Institute of Genetic Medicine, Newcastle University, Newcastle-upon-Tyne, UK.
Nat Genet. 2013 Jul;45(7):822-4. doi: 10.1038/ng.2637. Epub 2013 May 26.
We carried out a genome-wide association study (GWAS) of congenital heart disease (CHD). Our discovery cohort comprised 1,995 CHD cases and 5,159 controls and included affected individuals from each of the 3 major clinical CHD categories (with septal, obstructive and cyanotic defects). When all CHD phenotypes were considered together, no region achieved genome-wide significant association. However, a region on chromosome 4p16, adjacent to the MSX1 and STX18 genes, was associated (P = 9.5 × 10⁻⁷) with the risk of ostium secundum atrial septal defect (ASD) in the discovery cohort (N = 340 cases), and this association was replicated in a further 417 ASD cases and 2,520 controls (replication P = 5.0 × 10⁻⁵; odds ratio (OR) in replication cohort = 1.40, 95% confidence interval (CI) = 1.19-1.65; combined P = 2.6 × 10⁻¹⁰). Genotype accounted for ~9% of the population-attributable risk of ASD.

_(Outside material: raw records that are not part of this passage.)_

-- ==== Sys2Proof/Machine/Barriers.lean ====
section
/-! DEFINITION. Barriers (R177 to R180) and PROMOTE (R181). -/

namespace Sys2Proof.Machine

/-- The scope of a barrier: team for 0 to 15, gang for 16 to 19 (R179). -/
def barrierScope (n : Nat) : BitVec 3 := if n < 16 then 1 else 2

/-- The groups of a team, but for halted ones whose slots others have taken. -/
def State.teamGroups (s : State) (team : Nat) : List Nat :=
  match s.teams.find? team with
  | some t => (t.slots.map fun l => 48 * t.core + l).filter fun k => (s.group k).team == team
  | none => []

/-- A team barrier at which three quarters of the team have arrived, noted with the clock at which they have (R162). -/
def State.quorum (s : State) (team n now : Nat) (b : Barrier) : Barrier :=
  if n < 16 && b.quorumAt.isNone && (3 * (s.teamGroups team).length + 3) / 4 ≤ b.arrived.length
  then { b with quorumAt := some now } else b

/-- The arrival of a group at a barrier is recorded: A, ph[n], the phase that may be due, and for a team
barrier the clock at which three quarters of the team have arrived (R162, R178). An arrival at a gang barrier passes the
bed's local crossbar (R314, R316). -/
def State.arrive (s : State) (k n : Nat) : State :=
  let team := (s.group k).team
  let b := s.barrier team n
  let b := s.quorum team n (s.cycle k) { b with arrived := b.arrived ++ [k] }
  let s := (if n < 16 then s else s.passes [coreOf k / 32] 0 s.clock 0).setBarrier team n b
  let s := s.modGroup k fun g =>
    { g with phases := g.phases.put n b.phase, laggardOf := g.laggardOf.filter (· != n) }
  let s := if (s.group k).laggardOf.isEmpty then s.leaveClass k .laggard else s
  s.checkBarrier team n

/-- Whether a wait for a barrier's phase is over: the group has never arrived, or the phase it arrived in has
completed (R178). DEDUCED, log entry 54. -/
def State.phaseOver (s : State) (k n : Nat) : Bool :=
  match (s.group k).phases.find? n with
  | none => true
  | some p => (s.barrier (s.group k).team n).phase != p

/-- The wait at a barrier; a group that waits leaves the hint class (R180). -/
def waitBarrier (s : State) (n : Nat) : Res :=
  .hold ((s.leaveClass s.cur .hint).modGroup s.cur fun g => { g with wait := .barrier n })

/-- The return from a barrier is an acquire at its scope when a phase completed (R179). -/
def barrierDone (s : State) (n : Nat) : Res :=
  let acq := ((s.g).phases.find? n).isSome
  let s := s.modGroup s.cur fun g => { g with arrivalDone := false }
  .done (if acq then s.acquireL1 (coreOf s.cur) (barrierScope n) else s) .seq

/-- Whether an arrival may pass: one at a gang barrier in the turn of the bed's local crossbar (R316). -/
def State.arrivalPasses (s : State) (k n : Nat) : Bool := n < 16 || s.inTurns [coreOf k / 32] 0 s.clock 0

/-- The arrival of BARA and BARAW: it waits while the group is in A, for the phase to end, and until its release is
complete (R178, R179). -/
def tryArrive (s : State) (n : Nat) : Except State State :=
  if (s.barrier s.g.team n).arrived.contains s.cur then .error (s.modGroup s.cur fun g => { g with wait := .barrier n })
  else if !s.arrivalPasses s.cur n then .error s
  else if s.drained s.cur s.fresh then .ok ((s.releaseL1 (coreOf s.cur) (barrierScope n)).arrive s.cur n)
  else .error (s.modGroup s.cur fun g => { g with wait := .release (barrierScope n) })

/-- BARA (R177 to R179). -/
def execBara (n : BitVec 6) (s : State) : Host.Outcome State Fault Refusal :=
  perform (.bara n) { ends := some 1, serial := some false } (fun s =>
    match tryArrive s n.toNat with
    | .ok s => .done s .seq
    | .error s => .hold s) s

/-- BARW (R177 to R179). -/
def execBarw (n : BitVec 6) (s : State) : Host.Outcome State Fault Refusal :=
  perform (.barw n) { closes := true, ends := some 1, serial := some false } (fun s =>
    if s.phaseOver s.cur n.toNat then barrierDone s n.toNat else waitBarrier s n.toNat) s

/-- BARAW: BARA, then BARW, as one instruction (R178). A group that waits in it, for its arrival too, leaves the hint
class (R180). -/
def execBaraw (n : BitVec 6) (s : State) : Host.Outcome State Fault Refusal :=
  perform (.baraw n) { closes := true, ends := some 1, serial := some false } (fun s =>
    if s.g.arrivalDone then
      if s.phaseOver s.cur n.toNat then barrierDone s n.toNat else waitBarrier s n.toNat
    else
      match tryArrive s n.toNat with
      | .ok s => waitBarrier (s.modGroup s.cur fun g => { g with arrivalDone := true }) n.toNat
      | .error s => .hold (if s.g.wait == .none then s else s.leaveClass s.cur .hint)) s

/-- PROMOTE: asks for promotion or demotion; it alters timing only (R162, R181). One that asks for demotion ends the hint
class of a herd group too, one displaced or without a slot. DEDUCED, log entry 114. -/
def execPromote (up : BitVec 1) (s : State) : Host.Outcome State Fault Refusal :=
  perform (.promote up) { serial := some false } (fun s =>
    .done (if up = 1 then s.gainClass s.cur .hint else s.leaveClass s.cur .hint) .seq) s

end Sys2Proof.Machine
end

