/-- Whether a write or an atomic of n bytes from an address of a context meets a region that the promotion engine compacts:
it is held until the region is done (R192). -/
def State.compactHolds (s : State) (ctx va n : Nat) : Bool := s.compacting ctx va || s.compacting ctx (va + n - 1)

/-- PEER_ACCESS: an access of another device arrives; the first copy of its number is checked, performed and answered,
and later copies are discarded (R332, R333). A write or an atomic waits for a compaction of its region (R192). -/
def execPeerAccess (r : PeerRequest) (s : State) : Host.Outcome State Fault Refusal :=
  event "PEER_ACCESS" (
    let isMerge : Bool := match r.op with
      | .merge _ _ _ _ _ _ _ => true
      | _ => false
    let reads : Bool := match r.op with
      | .load _ => true
      | _ => false
    if isMerge || !s.hasPath r.dev then none
    else if s.peerDone.contains (r.dev, r.seq) then some s
    else if !reads && s.compactHolds r.ctx r.va (peerBytes r.op) then none
    else some ({ s with peerDone := (r.dev, r.seq) :: s.peerDone }.peerPerform r))

end Sys2Proof.Machine
end

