-- ==== Sys2Proof/Certificates/Slice0/Obligations.lean ====
section
/-! DEFINITION. The statements for the provers: what the instructions and the steps of the other agents do, what taking
an exception does, what a step is, and that decoding and memory's form are kept. -/

open Sys2Proof Sys2Proof.Machine Sys2Proof.Claim

/-- R71, R74 and R77: arithmetic, logic, bit counts and sign extension of scalars, SCMP, SSEL, SMOV, SLIT, and the
immediate and literal forms, which take a constant for s(b). Each completes wherever it issues, with the value and the
tag; no flag is raised, and nothing else changes. -/
def Obligations.ScalarOperations : Prop :=
   (Scalar2 .sadd 0 0 isSum (addrOr 1) ∧ Scalar2 .ssub 0 0 isDiff (addrOr 1) ∧
    Scalar2 .smul 0 0 isProd (plainTag 1) ∧ Scalar2 .smulhi 1 1 isHighI (plainTag 1) ∧
    Scalar2 .smulhn 2 2 isHighN (plainTag 2) ∧ Scalar2 .smin 1 1 isMinI (plainTag 1) ∧
    Scalar2 .smax 1 1 isMaxI (plainTag 1) ∧ Scalar2 .sminn 2 2 isMinN (plainTag 2) ∧
    Scalar2 .smaxn 2 2 isMaxN (plainTag 2) ∧ Scalar2 .saddc 0 0 isCarry (plainTag 2) ∧
    Scalar2 .ssubb 0 0 isBorrow (plainTag 2)) ∧
   (Scalar2 .sand 0 0 (isBits and) (addrOr 0) ∧ Scalar2 .sor 0 0 (isBits or) (plainTag 0) ∧
    Scalar2 .sxor 0 0 (isBits xor) (plainTag 0) ∧ Scalar2 .sandn 0 0 (isBits fun a b => a && !b) (plainTag 0) ∧
    (∀ d a, Scalar1 (.sclz d a) d a isClz (plainTag 2)) ∧ (∀ d a, Scalar1 (.spopc d a) d a isPopc (plainTag 2)) ∧
    (∀ d a, Scalar1 (.sbrev d a) d a isBrev (plainTag 0)) ∧
    ∀ d a n, 1 ≤ n.toNat ∧ n.toNat ≤ 32 → Scalar1 (.sext d a n) d a (isSext n.toNat) (plainTag 1)) ∧
   ((∀ cc : BitVec 4, cc.toNat ≤ 9 → Scalar2 (fun d a b => .scmp d a b cc) (condTag cc) (condTag cc)
      (fun x y v => (condHolds cc.toNat x y → v = 1) ∧ (¬condHolds cc.toNat x y → v = 0)) (plainTag 2)) ∧
    (∀ (s : State) (d a b c : BitVec 6),
      Issues (.ssel d a b c) { sr := [a.toNat, b.toNat, c.toNat], sw := [d.toNat] } s →
      ∃ t, exec (.ssel d a b c) s = .next t ∧
        t.g.sreg d.toNat = (if s.g.sval c.toNat = 0 then s.g.sreg b.toNat else s.g.sreg a.toNat) ∧
        Ran (.ssel d a b c) .seq s t [d.toNat] [] 0 []) ∧
    (∀ d a, Scalar1 (.smov d a) d a (fun x v => v = x) fun g a => (g.sreg a).tag) ∧
    (∀ (s : State) (d : BitVec 6) (tag : BitVec 4) (lit : Word), Issues (.slit d tag lit) { sw := [d.toNat] } s →
      ∃ t, exec (.slit d tag lit) s = .next t ∧ t.g.sreg d.toNat = ⟨lit, tag⟩ ∧
        Ran (.slit d tag lit) .seq s t [d.toNat] [] 0 []) ∧
    (∀ d a imm, Scalar1 (.saddImm d a imm) d a (isSum · (imm.signExtend 32) ·) (addrOr 1)) ∧
    (∀ d a imm, Scalar1 (.sandImm d a imm) d a (isBits and · (imm.signExtend 32) ·) (addrOr 0)) ∧
    (∀ d a n, Scalar1 (.sshlImm d a n) d a (isShl · (n.setWidth 32) ·) (plainTag 0)) ∧
    (∀ d a n, Scalar1 (.sshrImm d a n) d a (isShr · (n.setWidth 32) ·) (plainTag 0)) ∧
    (∀ d a n, Scalar1 (.ssraImm d a n) d a (isSra · (n.setWidth 32) ·) (plainTag 1)) ∧
    (∀ d a n, Scalar1 (.srotImm d a n) d a (isRot · (n.setWidth 32) ·) (plainTag 0)) ∧
    (∀ d a lit, Scalar1 (.saddLit d a lit) d a (isSum · lit ·) (addrOr 1)) ∧
    (∀ d a lit, Scalar1 (.sandLit d a lit) d a (isBits and · lit ·) (addrOr 0)) ∧
    (∀ d a lit, Scalar1 (.sorLit d a lit) d a (isBits or · lit ·) (plainTag 0)) ∧
    (∀ d a lit, Scalar1 (.sxorLit d a lit) d a (isBits xor · lit ·) (plainTag 0)) ∧
    ∀ d a lit, Scalar1 (.smulLit d a lit) d a (isProd · lit ·) (plainTag 1))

我们进行了一项先天性心脏病(CHD)的全基因组关联研究(GWAS)。我们的发现队列包括 1995 例 CHD 病例和 5159 例对照,包括来自 3 种主要临床 CHD 类别(间隔缺损、阻塞性和发绀性缺损)的受影响个体。当所有 CHD 表型一起考虑时,没有区域达到全基因组显著关联。然而,在染色体 4p16 上紧邻 MSX1 和 STX18 基因的一个区域与发现队列中继发孔型房间隔缺损(ASD)的风险相关(P = 9.5×10⁻⁷)(N = 340 例),并且这种关联在另外 417 例 ASD 病例和 2520 例对照中得到了复制(复制 P = 5.0×10⁻⁵;复制队列的比值比(OR)= 1.40,95%置信区间(CI)= 1.19-1.65;合并 P = 2.6×10⁻¹⁰)。基因型占 ASD 人群归因风险的约 9%。